Your models will need an instance of Database
to make connections to your database, which can be obtained from dbApi.database
.
import play.api.ApplicationLoader.Context
import play.api.BuiltInComponentsFromContext
import play.api.db.{Database, DBComponents, HikariCPComponents}
import play.api.db.evolutions.EvolutionsComponents
import play.api.routing.Router
import play.filters.HttpFiltersComponents
class AppComponents(cntx: Context)
extends BuiltInComponentsFromContext(cntx)
with DBComponents
with EvolutionsComponents
with HikariCPComponents
with HttpFiltersComponents
{
// this will actually run the database migrations on startup
applicationEvolutions
}
§Evolutions scripts
Play tracks your database evolutions using several evolutions script. These scripts are written in plain old SQL and should be located in the conf/evolutions/{database name}
directory of your application. If the evolutions apply to your default database, this path is conf/evolutions/default
.
The first script is named 1.sql
, the second script 2.sql
, and so on…
Each script contains two parts:
- The Ups part that describes the required transformations.
- The Downs part that describes how to revert them.

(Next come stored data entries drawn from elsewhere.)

/-- The immediate forms of the 16-bit ISA, unextended, and extended outside a delay slot: the five ADDIU, SLTI, SLTIU, CMPI and LI.
Unextended, the forms on pc and sp scale by 4 and ADDIU sp by 8, and SLTI, SLTIU, CMPI and LI zero-extend; extended, nothing is
scaled and only CMPI and LI zero-extend (46_alu16.md R352 to R357, R363, R364, R368, R373). -/
def Obligations.ImmediateArithmetic16 : Prop :=
  ∀ (rx ry : Reg3) (i4 : BitVec 4) (i8 : BitVec 8) (i15 : BitVec 15) (i16 : BitVec 16) (s : State), let a := s.reg (xlat rx)
    let sp := s.reg 29#5
    exec (.addiu3 rx ry i4) s = .next (done 2 (put s (xlat ry) (BitVec.ofInt 32 (a.toInt + i4.toInt)))) ∧
    exec (.addiu8 rx i8) s = .next (done 2 (put s (xlat rx) (BitVec.ofInt 32 (a.toInt + i8.toInt)))) ∧
    exec (.addiupc rx i8) s = .next (done 2 (put s (xlat rx) (basePc s + BitVec.ofNat 32 (4 * i8.toNat)))) ∧
    exec (.addiusp rx i8) s = .next (done 2 (put s (xlat rx) (sp + BitVec.ofNat 32 (4 * i8.toNat)))) ∧
    exec (.adjsp i8) s = .next (done 2 (put s 29#5 (BitVec.ofInt 32 (sp.toInt + 8 * i8.toInt)))) ∧
    exec (.slti16 rx i8) s = .next (done 2 (put s 24#5 (truth (a.toInt < i8.toNat)))) ∧
    exec (.sltiu16 rx i8) s = .next (done 2 (put s 24#5 (truth (a.toNat < i8.toNat)))) ∧
    exec (.cmpi16 rx i8) s = .next (done 2 (put s 24#5 (a ^^^ BitVec.ofNat 32 i8.toNat))) ∧
    exec (.li16 rx i8) s = .next (done 2 (put s (xlat rx) (BitVec.ofNat 32 i8.toNat))) ∧
    (s.slot = none →
      exec (.addiu3E rx ry i15) s = .next (done 4 (put s (xlat ry) (BitVec.ofInt 32 (a.toInt + i15.toInt)))) ∧
      exec (.addiu8E rx i16) s = .next (done 4 (put s (xlat rx) (BitVec.ofInt 32 (a.toInt + i16.toInt)))) ∧
      exec (.addiupcE rx i16) s = .next (done 4 (put s (xlat rx) (basePc s + BitVec.ofInt 32 i16.toInt))) ∧
      exec (.addiuspE rx i16) s = .next (done 4 (put s (xlat rx) (BitVec.ofInt 32 (sp.toInt + i16.toInt)))) ∧
      exec (.adjspE i16) s = .next (done 4 (put s 29#5 (BitVec.ofInt 32 (sp.toInt + i16.toInt)))) ∧
      exec (.sltiE rx i16) s = .next (done 4 (put s 24#5 (truth (a.toInt < i16.toInt)))) ∧
      exec (.sltiuE rx i16) s = .next (done 4 (put s 24#5 (truth (a.toNat < (BitVec.ofInt 32 i16.toInt).toNat)))) ∧
      exec (.cmpiE rx i16) s = .next (done 4 (put s 24#5 (a ^^^ BitVec.ofNat 32 i16.toNat))) ∧
      exec (.liE rx i16) s = .next (done 4 (put s (xlat rx) (BitVec.ofNat 32 i16.toNat))))

/-- The shifts of the 16-bit ISA: an unextended amount of 0 means 8, an extended amount is literal (and needs to stand outside a
delay slot), a variable one is modulo 32 and shifts ry in place (47_shift_muldiv16.md R380 to R386). -/
def Obligations.Shifts16 : Prop :=
  ∀ (rx ry : Reg3) (sa : BitVec 3) (sa5 : BitVec 5) (s : State), let v := s.reg (xlat ry)
    let n := if sa.toNat = 0 then 8 else sa.toNat
    let m := (s.reg (xlat rx)).toNat % 32
    exec (.sll16 rx ry sa) s = .next (done 2 (put s (xlat rx) (BitVec.ofNat 32 (v.toNat * 2 ^ n)))) ∧
    exec (.srl16 rx ry sa) s = .next (done 2 (put s (xlat rx) (BitVec.ofNat 32 (v.toNat / 2 ^ n)))) ∧
    exec (.sra16 rx ry sa) s = .next (done 2 (put s (xlat rx) (BitVec.ofInt 32 (v.toInt / 2 ^ n)))) ∧
    exec (.sllv16 rx ry) s = .next (done 2 (put s (xlat ry) (BitVec.ofNat 32 (v.toNat * 2 ^ m)))) ∧
    exec (.srlv16 rx ry) s = .next (done 2 (put s (xlat ry) (BitVec.ofNat 32 (v.toNat / 2 ^ m)))) ∧
    exec (.srav16 rx ry) s = .next (done 2 (put s (xlat ry) (BitVec.ofInt 32 (v.toInt / 2 ^ m)))) ∧
    (s.slot = none →
      exec (.sllE rx ry sa5) s = .next (done 4 (put s (xlat rx) (BitVec.ofNat 32 (v.toNat * 2 ^ sa5.toNat)))) ∧
      exec (.srlE rx ry sa5) s = .next (done 4 (put s (xlat rx) (BitVec.ofNat 32 (v.toNat / 2 ^ sa5.toNat)))) ∧
      exec (.sraE rx ry sa5) s = .next (done 4 (put s (xlat rx) (BitVec.ofInt 32 (v.toInt / 2 ^ sa5.toNat)))))

/-! ### Coprocessors and system control -/

/-- Every instruction of a coprocessor, and CACHE, takes Coprocessor Unusable with CE its coprocessor where it is not usable:
for z of 1 to 3 with Status.CU[z] = 0 in either mode, for CP0 in user mode with CU[0] = 0; nothing else is read or written; in debug
mode it stops (44_coproc_special32.md R290, 60_exceptions.md R469, R495(f); U14). -/
def Obligations.CoprocessorUnusable : Prop :=
  ∀ (i : Instr) (z : BitVec 2) (s : State), coprocessorOf i = some z → ¬ Usable s z →
    (s.debugMode = false → Traps i s 11#5 (some z) s.badVAddr) ∧ (s.debugMode = true → exec i s = .fault .exceptionInDebugMode)

/-- MFC0 of every listed CP0 register where it is usable: rt takes the register's value, with IL of Cause the request level
presented, and nothing else changes but the model's note of the MFC0 (44_coproc_special32.md R296, 10_state.md R34 to R66). The
value is left open for IE (R58; the spec's decision D24) and in Debug's unspecified bits. A number the spec does not list stops, by
its decision D10 (10_state.md R33, U24). `touched` is what RFE and DERET ask of that note (R536). -/
def Obligations.MoveFromCp0 : Prop :=
  ∀ (rt rd : Reg) (s : State), s.Inv → Usable s 0#2 →
    (rd.toNat ∈ [3, 8, 12, 13, 14, 15, 16, 17, 31] →
      ∃ v, exec (.mfc0 rt rd) s = .next { done 4 (put s rt v) with prev := .mfc0 rt rd } ∧
        (rd = 3#5 → v = s.config) ∧ (rd = 8#5 → v = s.badVAddr) ∧ (rd = 12#5 → v = s.status) ∧
        (rd = 13#5 → v.extractLsb' 13 3 = s.irqLevel ∧ v &&& 0xFFFF1FFF = s.cause) ∧
        (rd = 14#5 → v = s.epc) ∧ (rd = 15#5 → v.toNat = 0x2C00 + s.product.pridRev.toNat) ∧
        (rd = 16#5 → v &&& 0xFFFFD7C3 = s.debug) ∧ (rd = 17#5 → v = s.depc)) ∧
    (rd.toNat ∉ [3, 8, 12, 13, 14, 15, 16, 17, 31] → exec (.mfc0 rt rd) s = .refused .unlistedCp0Register) ∧
    ∀ n, (Prev.mfc0 rt rd).touched n = (rd == n)

/-- MTC0 to Status where it is usable: each writable field takes the bits of the source, a 1 written to NmI clears it, and the
reserved bits stay, at once (D37, log 45) (44_coproc_special32.md R297, 10_state.md R42, R44, R48). It stops where it writes a 1 to RE
(R42, U12), and where it changes KUc directly behind a load or store (20_memory.md R105, U21). It notes for the next instruction
that it wrote Status and whether it changed KUc: `touched` is what RFE and DERET ask of such a note (ReturnFromException, DebugReturn;
R536), `changedMode` what a load or store asks (AddressErrors; R105). -/
def Obligations.MoveToStatus : Prop :=
  ∀ (rt : Reg) (s : State), s.Inv → Usable s 0#2 →
    ((s.reg rt).getLsbD 25 = false → (s.prev = .access → (s.reg rt).getLsbD 1 = s.status.getLsbD 1) →
      ∃ v, exec (.mtc0 rt 12#5) s = .next (doneMtc0 12#5 ((s.reg rt).getLsbD 1 != s.status.getLsbD 1) { s with status := v }) ∧
        ∀ n, n < 32 → v.getLsbD n = (if n = 20 then s.status.getLsbD 20 && !(s.reg rt).getLsbD 20
          else if n ∈ [6, 7, 12, 19, 21, 23, 24, 25, 26, 27] then false else (s.reg rt).getLsbD n)) ∧
    ((s.reg rt).getLsbD 25 = true → exec (.mtc0 rt 12#5) s = .fault .reverseEndianWritten) ∧
    ((s.reg rt).getLsbD 25 = false → s.prev = .access → (s.reg rt).getLsbD 1 ≠ s.status.getLsbD 1 →
      exec (.mtc0 rt 12#5) s = .fault .modeChangeBesideAccess) ∧
    ∀ (rd n : Reg) (k : Bool), (Prev.mtc0 rd k).touched n = (rd == n) ∧ (Prev.mtc0 rd k).changedMode = k

/-- MTC0 to IE where it is usable clears Status.IEc for a zero source and sets it for any other, at once (D37, log 45); nothing
else changes, and it notes no change of KUc (10_state.md R58). -/
def Obligations.MoveToIe : Prop :=
  ∀ (rt : Reg) (s : State), Usable s 0#2 →
    ∃ v, exec (.mtc0 rt 31#5) s = .next (doneMtc0 31#5 false { s with status := v }) ∧
      v.getLsbD 0 = (s.reg rt != 0) ∧ ∀ n, 0 < n → n < 32 → v.getLsbD n = s.status.getLsbD n

/-- MTC0 to the other registers where it is usable: Config unless it is locked outside debug mode, Cause.Sw, EPC, Debug's SSt and BsF
(cleared by a 1), DEPC; BadVAddr and PRId ignore it (44_coproc_special32.md R297, 10_state.md R34, R37, R39, R53, R56, R57, R62, R65,
R66). Each notes its register and no change of KUc. `depcWait` is the model's count for R536(d): it goes down by one as an
instruction executes (StepRunsDecodedInstruction), and DERET's target is exact at 0 (DebugReturn), so from 3 the third instruction may
be DERET. It stops where it writes Halt and Doze both 1 (R36, U11) and for a number the spec does
not list (R33, U24). Choices: the effect is at once (D37, log 45), BadVAddr and the whole of PRId ignore the write (the spec's
decision D22), EPC takes all 32 bits (D23), an unlisted number stops (D10). -/
def Obligations.MoveToOtherCp0 : Prop :=
  ∀ (rt : Reg) (s : State), Usable s 0#2 → let v := s.reg rt
    (s.config.getLsbD 7 = true → s.debugMode = false → (s.config.getLsbD 8 && s.config.getLsbD 9) = false →
      exec (.mtc0 rt 3#5) s = .next (doneMtc0 3#5 false s)) ∧
    (s.config.getLsbD 7 = false ∨ s.debugMode = true → (v.getLsbD 8 && v.getLsbD 9) = false →
      exec (.mtc0 rt 3#5) s = .next (doneMtc0 3#5 false { s with config := v &&& 0xFB0 })) ∧
    (s.config.getLsbD 7 = false ∨ s.debugMode = true → (v.getLsbD 8 && v.getLsbD 9) = true →
      exec (.mtc0 rt 3#5) s = .fault .haltAndDoze) ∧
    (∀ rd : Reg, rd.toNat ∉ [3, 8, 12, 13, 14, 15, 16, 17, 31] → exec (.mtc0 rt rd) s = .refused .unlistedCp0Register) ∧
    (∃ c, exec (.mtc0 rt 13#5) s = .next (doneMtc0 13#5 false { s with cause := c }) ∧
      ∀ n, n < 32 → c.getLsbD n = if 8 ≤ n ∧ n < 12 then v.getLsbD n else s.cause.getLsbD n) ∧
    exec (.mtc0 rt 14#5) s = .next (doneMtc0 14#5 false { s with epc := v }) ∧
    (∃ d, exec (.mtc0 rt 16#5) s = .next (doneMtc0 16#5 false { s with debug := d }) ∧
      ∀ n, n < 32 → d.getLsbD n = if n = 8 then v.getLsbD 8 else if n = 10 then BitVec.getLsbD s.debug 10 && !v.getLsbD 10 else BitVec.getLsbD s.debug n) ∧
    exec (.mtc0 rt 17#5) s = .next (doneMtc0 17#5 false { s with depc := v, depcWait := 3 }) ∧
    exec (.mtc0 rt 8#5) s = .next (doneMtc0 8#5 false s) ∧
    exec (.mtc0 rt 15#5) s = .next (doneMtc0 15#5 false s)

/-- RFE where it is usable and the instruction directly before was no MTC0 to Status and no MFC0 from it: the pop of Status and
nothing else (44_coproc_special32.md R290, R306, 60_exceptions.md R455). Choices: with interrupts enabled, where the source guarantees
nothing of Status, it pops as always (U16, 70_reset_and_hazards.md R536(c), log 46), and directly behind an MTC0 to IE too (log 20). -/
def Obligations.ReturnFromException : Prop :=
  ∀ s : State, Usable s 0#2 → s.prev.touched 12#5 = false →
    ∃ v, exec .rfe s = .next (done 4 { s with status := v }) ∧ StatusPopped s.status v

/-- DERET in debug mode, outside a delay slot, far enough behind an MTC0 to DEPC and not directly behind an MTC0 or MFC0 of
Debug: one delay slot, then DEPC; debug mode ends as the slot completes, which is what `leavesDebug` and `done` say
(44_coproc_special32.md R307, 60_exceptions.md R494). Outside debug mode it stops (U10). In its hazards it completes all the same:
directly behind an MTC0 or MFC0 of Debug with any value in Debug's existing bits (U18), too soon behind an MTC0 to DEPC to any
target. RFE directly behind an MTC0 or MFC0 of Status completes with any value in Status's existing bits (U16). Choices: that such a
DERET goes to any target (log 17), and that the reserved bits of Debug and Status stay 0 (logs 21, 20). Nothing else changes. -/
def Obligations.DebugReturn : Prop :=
  ∀ s : State, (s.debugMode = true → s.slot = none →
      ∃ d target, exec .deret s =
          .next { s with debug := d, pc := s.pc + 4, slot := some ⟨s.pc, target, false, true⟩, prev := .other, ssSkip := false } ∧
        (s.prev.touched 16#5 = false → d = s.debug) ∧ (s.prev.touched 16#5 = true → d &&& 0x3FFFAAFC = 0) ∧
        (s.depcWait = 0 → target = s.depc)) ∧
    (s.debugMode = false → s.slot = none → Usable s 0#2 → exec .deret s = .fault .deretOutsideDebugMode) ∧
    (Usable s 0#2 → s.prev.touched 12#5 = true →
      ∃ v, exec .rfe s = .next (done 4 { s with status := v }) ∧ v &&& 0x0FA810C0 = 0)

/-- SYNC changes nothing; TLBR, TLBWI, TLBWR and TLBP, where usable, change nothing (40_loadstore32.md R184, 44_coproc_special32.md
R312). -/
def Obligations.NoOperations : Prop :=
  ∀ s : State, exec .sync s = .next (done 4 s) ∧
    (Usable s 0#2 → exec .tlbr s = .next (done 4 s) ∧ exec .tlbwi s = .next (done 4 s) ∧ exec .tlbwr s = .next (done 4 s) ∧
      exec .tlbp s = .next (done 4 s))

/-- SYSCALL, BREAK of both ISAs, LWCz, SWCz and a misused EXTEND outside a delay slot take their exceptions, and in debug mode stop
(44_coproc_special32.md R309, R310, R313, 49_special_extend16.md R421, R425(c), 60_exceptions.md R467, R468, R471, R495(f); U14). -/
def Obligations.SystemTraps : Prop :=
  ∀ (code : BitVec 20) (code6 : BitVec 6) (z : BitVec 2) (base rt : Reg) (o : BitVec 16) (imm : BitVec 11) (low : Half) (s : State),
    (s.debugMode = false →
      Traps (.syscall code) s 8#5 none s.badVAddr ∧ Traps (.brk code) s 9#5 none s.badVAddr ∧
      Traps (.brk16 code6) s 9#5 none s.badVAddr ∧ Traps (.lwcz z base rt o) s 10#5 none s.badVAddr ∧
      Traps (.swcz z base rt o) s 10#5 none s.badVAddr ∧ (s.slot = none → Traps (.extend imm low) s 10#5 none s.badVAddr)) ∧
    (s.debugMode = true → ∀ i ∈ [Instr.syscall code, .brk code, .brk16 code6, .lwcz z base rt o, .swcz z base rt o],
      exec i s = .fault .exceptionInDebugMode) ∧
    (s.debugMode = true → s.slot = none → exec (.extend imm low) s = .fault .exceptionInDebugMode)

For example, take a look at this first evolution script that bootstraps a basic application:
-- Users schema
-- !Ups
CREATE TABLE User (
id bigint(20) NOT NULL AUTO_INCREMENT,
email varchar(255) NOT NULL,
password varchar(255) NOT NULL,
fullname varchar(255) NOT NULL,
isAdmin boolean NOT NULL,
PRIMARY KEY (id)
);
-- !Downs
DROP TABLE User;
The Ups and Downs parts are delimited by using a standard, single-line SQL comment in your script containing either !Ups
or !Downs
, respectively. Both SQL92 (--
) and MySQL (#
) comment styles are supported, but we recommend using SQL92 syntax because it is supported by more databases.
Play splits your
.sql
files into a series of semicolon-delimited statements before executing them one-by-one against the database. So if you need to use a semicolon within a statement, escape it by entering;;
instead of;
. For example,INSERT INTO punctuation(name, character) VALUES ('semicolon', ';;');
.
Evolutions are automatically activated if a database is configured in application.conf
and evolution scripts are present. You can disable them by setting play.evolutions.enabled=false
. For example when tests set up their own database you can disable evolutions for the test environment.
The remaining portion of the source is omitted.